Recorded data
/-- The field island and the management processor's end of the barrier link. -/
structure Island where
  /-- The island runs (R620). -/
  up : Bool := false
  /-- Cycle of its start (R638). -/
  since : Nat := 0
  /-- The committed configuration has been sent since the island started (R622). -/
  told : Bool := false
  /-- Configuration words as the island has applied them (R652). -/
  regs : Space := []
  rounds : Rounds := {}
  /-- Settings of the previous conversion; none after a start or a resumption (R653). -/
  last : Option ConvSet := none
  /-- Conversions still to be marked UNSETTLED (R653, R655). -/
  tail : Nat := 0
  /-- Gain code in force of entries 0-15 and injected entries 16-19 (R654). -/
  gain : List Nat := List.replicate 20 0
  /-- Consecutive conversions below 20 % of full scale of each entry (R654). -/
  low : List Nat := List.replicate 20 0
  /-- Conversions wait for EXC_SETTLE; the excitations that changed (R653). -/
  settling : Bool := false
  excMoved : Nat := 0
  /-- Filtered states of FIN0-FIN3, closed 1 (R630, R631). -/
  fin : Nat := 0
  /-- The field buffer: records of AIN0-AIN7, oldest first (R660). -/
  rings : List (List BufRec) := List.replicate 8 []
  /-- The entry whose conversion last served each of AIN0-AIN7. -/
  lastEntry : List Nat := List.replicate 8 0
  /-- Instant of the last HB message (R634). -/
  hb : Nat := 0
  /-- SEQ of the next frame to and from the island, of the last CFG sent, and the echo last reported (R624, R626). -/
  seqTo : Byte := 0
  seqFrom : Byte := 0
  cfgSeq : Byte := 0
  echo : Byte := 0
  /-- Local instant of the last TSYNC, and the last two pairs of tick and instant, newest first (R629). -/
  tsync : Ts := 0
  map : List (Nat × Ts) := []
  /-- Records brought by BUFDATA: channel, index and record word. -/
  got : List (Nat × Nat × Word) := []
  deriving DecidableEq, Repr

/-- The monitor converter (R662). -/
structure Monitor where
  rounds : Rounds := {}
  /-- Cycle of the last change of reference (R656). -/
  refAt : Nat := 0
  deriving DecidableEq, Repr

/-! ## Calibration (chapter 19) -/

/-- A calibration domain beside its record. -/
structure CalDom where
  /-- Micro-steps of the run in progress that stand, and all of them, repeats included (R673, R675, R695). -/
  steps : Nat := 0
  tries : Nat := 0
  /-- A cause other than CAL_RUN made it due or run (R671). -/
  own : Bool := false
  /-- Checked values that wait for their application, and the instant of the check (R683). -/
  ready : Option (List Int × Ts) := none
  /-- Due again after a failure, RETRY_T later (R686). -/
  retry : Bool := false
  /-- Cycle of the last successful run (R671), and of the last failure (R686). -/
  last : Option Nat := none
  failedAt : Nat := 0
  /-- Windows that hold a micro-step, by the global number of the shot that ends them (R673). -/
  wins : List Nat := []
  deriving DecidableEq, Repr

/-- A CAL_RUN in progress: its session and sequence, the domains still to end, and whether one failed (R693). -/
structure CalOp where
  sess : Nat
  seq : BitVec 32
  left : Nat
  failed : Bool := false
  deriving DecidableEq, Repr

/-- The user record of the calibration sector (R688, R690): register words, inner trims, and whether its CRC and binding
hold. -/
structure CalUser where
  words : List (Nat × Word)
  trims : List (List (Option Int))
  sound : Bool := true
  deriving DecidableEq, Repr

/-- The calibration engine. -/
structure Calib where
  doms : List CalDom := List.replicate 13 {}
  /-- Last readings of die 0-3 and the case, 0.01 °C (R668). -/
  temps : List Int := [0, 0, 0, 0, 0]
  ops : List CalOp := []
  /-- User values of the trims that no register holds, domains 7 to 12; none where the factory's is in force. -/
  trims : List (List (Option Int)) := List.replicate 13 (List.replicate 18 none)
  /-- A RESTORE_FACTORY waits for its commit point: session, sequence and the cycle of its acceptance (R692). -/
  restore : Option (Nat × BitVec 32 × Nat) := none
  /-- An owner change and a run's result have not been saved; the cycle of the last save of results (R690). -/
  ownerDirty : Bool := false
  runDirty : Bool := false
  savedAt : Option Nat := none
  /-- The user record in flash. -/
  user : Option CalUser := none
  deriving DecidableEq, Repr

/-! ## External memory controller (chapter 20) -/

/-- A request to a channel of the memory (R701, R703): a write or a read, its class of R701, its first byte and its length, the cycle
of its arrival, and for a history write the stream and the output index. -/
structure DramReq where
  ch : Nat
  write : Bool
  cls : Nat
  addr : Nat
  len : Nat
  since : Nat
  item : Nat × Nat := (0, 0)
  deriving DecidableEq, Repr

/-- The controller beside its registers, each list by channel and then by bank. -/
structure Dmc where
  /-- Refreshes owed (R705). -/
  debt : List (List Nat) := List.replicate 4 (List.replicate 16 0)
  /-- Of these, converted debt still to be issued back to back (R707). -/
  burst : List (List Nat) := List.replicate 4 (List.replicate 16 0)
  /-- Activate tables of channel 0: row and count of each entry in use (R711). -/
  tables : List (List (Nat × Nat)) := List.replicate 16 []
  /-- DMC_RD.P and THR in force (R719). -/
  rdP : Nat := 8
  rdThr : Nat := 4096
  /-- Shadow timing of set-points 0 and 1 of each channel (R713). -/
  timing : List (Nat × Nat) := List.replicate 4 (0, 0)
  /-- The first training step after a frequency change is due at once (R717). -/
  trainDue : Bool := false
  /-- Temperature of die 2 at the last training step, 0.01 °C (R714). -/
  trainTemp : Int := 0
  /-- Requests that wait, in the staging SRAM and the channels' queues, in the order of their arrival (R701 to R704). -/
  queue : List DramReq := []
  /-- Requests that have completed on the channels' buses, oldest first. -/
  done : List DramReq := []
  /-- Every channel is in self-refresh, or the LPDDR5 reset is driven low: a reset episode (R730). -/
  selfRefresh : Bool := false
  resetLow : Bool := false
  deriving DecidableEq, Repr

/-! ## Perturbation (chapter 23) -/

/-- Perturbation beside its registers. -/
structure Perturb where
  /-- Session of the most recent PTB_SET and the cycle it was accepted (R775). -/
  by_ : Option Nat := none
  since : Nat := 0
  /-- The cycles at which the back-pressure and the memory stall in force began (R779, R782). -/
  bpSince : Nat := 0
  stallSince : Nat := 0
  /-- Matching ridge frames, and frames of each CRC target, since the last act (R780, R781). -/
  drops : Nat := 0
  crcs : List Nat := List.replicate 5 0
  deriving DecidableEq, Repr

/-! ## What leaves the block -/

/-- How a PTP message leaves (R514, R519): its transport, 0 UDP over IPv4, 1 over IPv6, 2 IEEE 802.3, its multicast destination and
domain, the UDP checksum where it is sent as 0, and the 2 B checksum trailer. -/
structure PtpHead where
  transport : Nat
  dst : BitVec 48
  domain : Nat
  zeroSum : Bool
  trailer : Bool
  deriving DecidableEq, Repr

/-- A frame that leaves an Ethernet port beside battens and QCP packets (R503, R504, R514 to R520). -/
inductive EthOut where
  /-- ARP reply or neighbour advertisement for one of the port's own addresses. -/
  | neighbourReply (addr : BitVec 128) (dst : BitVec 48)
  /-- ARP request or neighbour solicitation for a next hop. -/
  | neighbourRequest (addr : BitVec 128)
  | echoReply (addr : BitVec 128) (dst : BitVec 48) (size : Nat)
  /-- Sync: sequence, originTimestamp in ns or none of a two-step clock, correctionField in 2^-16 ns. -/
  | ptpSync (h : PtpHead) (seqId : BitVec 16) (origin : Option Nat) (corr : Nat)
  | ptpFollowUp (h : PtpHead) (seqId : BitVec 16) (origin : Nat) (corr : Nat)
  | ptpDelayReq (h : PtpHead) (seqId : BitVec 16)
  /-- Delay_Resp: the receive time it reports. -/
  | ptpDelayResp (h : PtpHead) (seqId : BitVec 16) (t4 : Ts)
  /-- Announce: sequence and clockClass. -/
  | ptpAnnounce (h : PtpHead) (seqId : BitVec 16) (clockClass : Nat)
  deriving DecidableEq, Repr

/-- A ridge frame that leaves a lane (R551, R552): type, direction (true west), origin, hops, sequence, CORR, TIME and
payload. -/
structure RidgeFrame where
  type : Nat
  west : Bool
  origin : BitVec 12
  hops : BitVec 12
  seq : BitVec 32
  corr : Nat
  time : Ts
  payload : List Byte
  deriving DecidableEq, Repr

/-- A frame that leaves the PAIR lane (R605, R607 to R611, R614). -/
inductive PairFrame where
  | hb (health : BitVec 12)
  /-- Committed T_SW, N_SLOT, T_ALIGN modulo T_SW, laser channel and node. -/
  | cfg (tsw nslot : Nat) (alignMod : Ts) (ch : BitVec 8) (node : BitVec 12)
  | snap (offset total : Nat) (body : List Byte)
  | finalSeq (seqs : List (Nat × BitVec 32))
  | takeAt (t : Ts)
  deriving DecidableEq, Repr

/-- The envelope of a probe: constant, or a chirp of a sweep bandwidth in MHz with its complex samples at 1 GS/s (R96,
R97). -/
inductive Shape where
  | rect
  | chirp (bw : Nat) (iq : List (Int × Int))
  deriving DecidableEq, Repr

/-- A probe as it leaves a port (R92, R94 to R99). -/
structure ProbeOut where
  port : Port
  pos : Fin 16
  slot : Fin 16
  /-- Global shot number. -/
  s : Nat
  /-- Shot boundary on the local clock. -/
  t : Ts
  /-- Duration in ns. -/
  dur : Nat
  shape : Shape
  /-- Level of the port, and peak power of the slot, 0.1 dBm (R98). -/
  level : Int
  amp : Nat
  peak : Int
  /-- Intermediate and optical frequency, MHz (R92). -/
  ifMhz : Int
  freqMhz : Int
  /-- The gate of the port opens and closes (R99). -/
  gateFrom : Ts
  gateTo : Ts
  /-- The physical port it leaves (R199). -/
  phys : Port
  deriving DecidableEq, Repr

/-- The heads of a UDP datagram: source and destination address and port, IPv6 or IPv4, DSCP and the UDP checksum (R403). -/
structure UdpHead where
  v6 : Bool
  saddr : BitVec 128
  daddr : BitVec 128
  sport : Nat
  dport : Nat
  dscp : Nat
  csum : Nat
  deriving DecidableEq, Repr

/-- Everything the block sends or drives, in order. -/
inductive Out where
  /-- A reply or event packet on a transport (R423). -/
  | qcp (via : Via) (p : Packet)
  /-- A probe launched (R94, R98). -/
  | probe (o : ProbeOut)
  /-- A restore probe (R76, R77). -/
  | restoreProbe (o : ProbeOut)
  /-- A diagnostic pulse into the internal dump of a physical port: start and length in ns after the sweep boundary (R82, R83, R199). -/
  | diagPulse (port : Port) (start len : Nat)
  /-- A frame on an Ethernet port. -/
  | eth (x : Fin 2) (f : EthOut)
  /-- A rising edge of PPS_OUT at a local-clock instant (R537). -/
  | pps (t : Ts)
  /-- A frame on a ridge lane. -/
  | ridge (f : RidgeFrame)
  /-- A UDP datagram of a stream or a capture on an Ethernet port (R402, R403, R448). -/
  | datagram (x : Fin 2) (h : UdpHead) (payload : List Byte)
  /-- Bytes written to host memory over PCIe (R404, R449). -/
  | host (addr : Nat) (bytes : List Byte)
  /-- A frame on the PAIR lane, with its sequence (R605). -/
  | pair (seq : BitVec 32) (f : PairFrame)
  /-- A frame on the barrier link: to the island or from it, SEQ and message (R624). -/
  | barrier (toIsland : Bool) (seq : Byte) (m : BarMsg)
  /-- Bits that the test access port shifts out: their number and value (R765, R766). -/
  | tdo (bits value : Nat)
  /-- The words that a direct read returns (R789, R813); none where the path is held in reset and does not answer (R734). -/
  | read (path : Path) (words : List Word)
  /-- The frame listed before this one leaves with bit 0 of its final CRC byte inverted (R781). -/
  | corrupted
  /-- An MSI: IRQ_N became asserted (chapter 25, PCIe). -/
  | msi
  deriving DecidableEq, Repr


/-! ## The state -/

/-- The state of the block. -/
structure State where
  /-- The register space (R784, R785). -/
  regs : Space
  /-- The local clock, in 2^-40 ns (R505, R508). -/
  clk : Nat
  /-- Cycles of 2 ns that have passed, across every reset; the block's own measure of intervals. -/
  cyc : Nat
  light : Light
  grid : Grid
  pat : Pattern
  rx : Receiver
  phs : Phase
  dec : Decim
  qcp : Qcp
  ptp : Ptp
  net : Net
  tb : TimeBase
  ridge : Ridge
  strm : Streams
  trg : Trig
  reed : Reed
  brl : Brl
  pair : Pair
  isl : Island
  mon : Monitor
  cal : Calib
  dmc : Dmc
  ptb : Perturb
  keys : Keys
  tap : Tap
  shadows : List Shadow
  power : Power
  /-- What has left the block, oldest first. -/
  out : List Out
  /-- Free values drawn so far. The model's own field: it names no register of the spec. -/
  free : Nat
  /-- Commands that wait, first in, first out. -/
  pending : List Instr
  deriving DecidableEq, Repr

Your task —
Please give back, exactly as it stands above, the stretch from the line with "got : List (Nat × Nat × Word) := []" through the line with "tries : Nat := 0", and no line outside it.

Reply to the task —
  got : List (Nat × Nat × Word) := []
  deriving DecidableEq, Repr

/-- The monitor converter (R662). -/
structure Monitor where
  rounds : Rounds := {}
  /-- Cycle of the last change of reference (R656). -/
  refAt : Nat := 0
  deriving DecidableEq, Repr

/-! ## Calibration (chapter 19) -/

/-- A calibration domain beside its record. -/
structure CalDom where
  /-- Micro-steps of the run in progress that stand, and all of them, repeats included (R673, R675, R695). -/
  steps : Nat := 0
  tries : Nat := 0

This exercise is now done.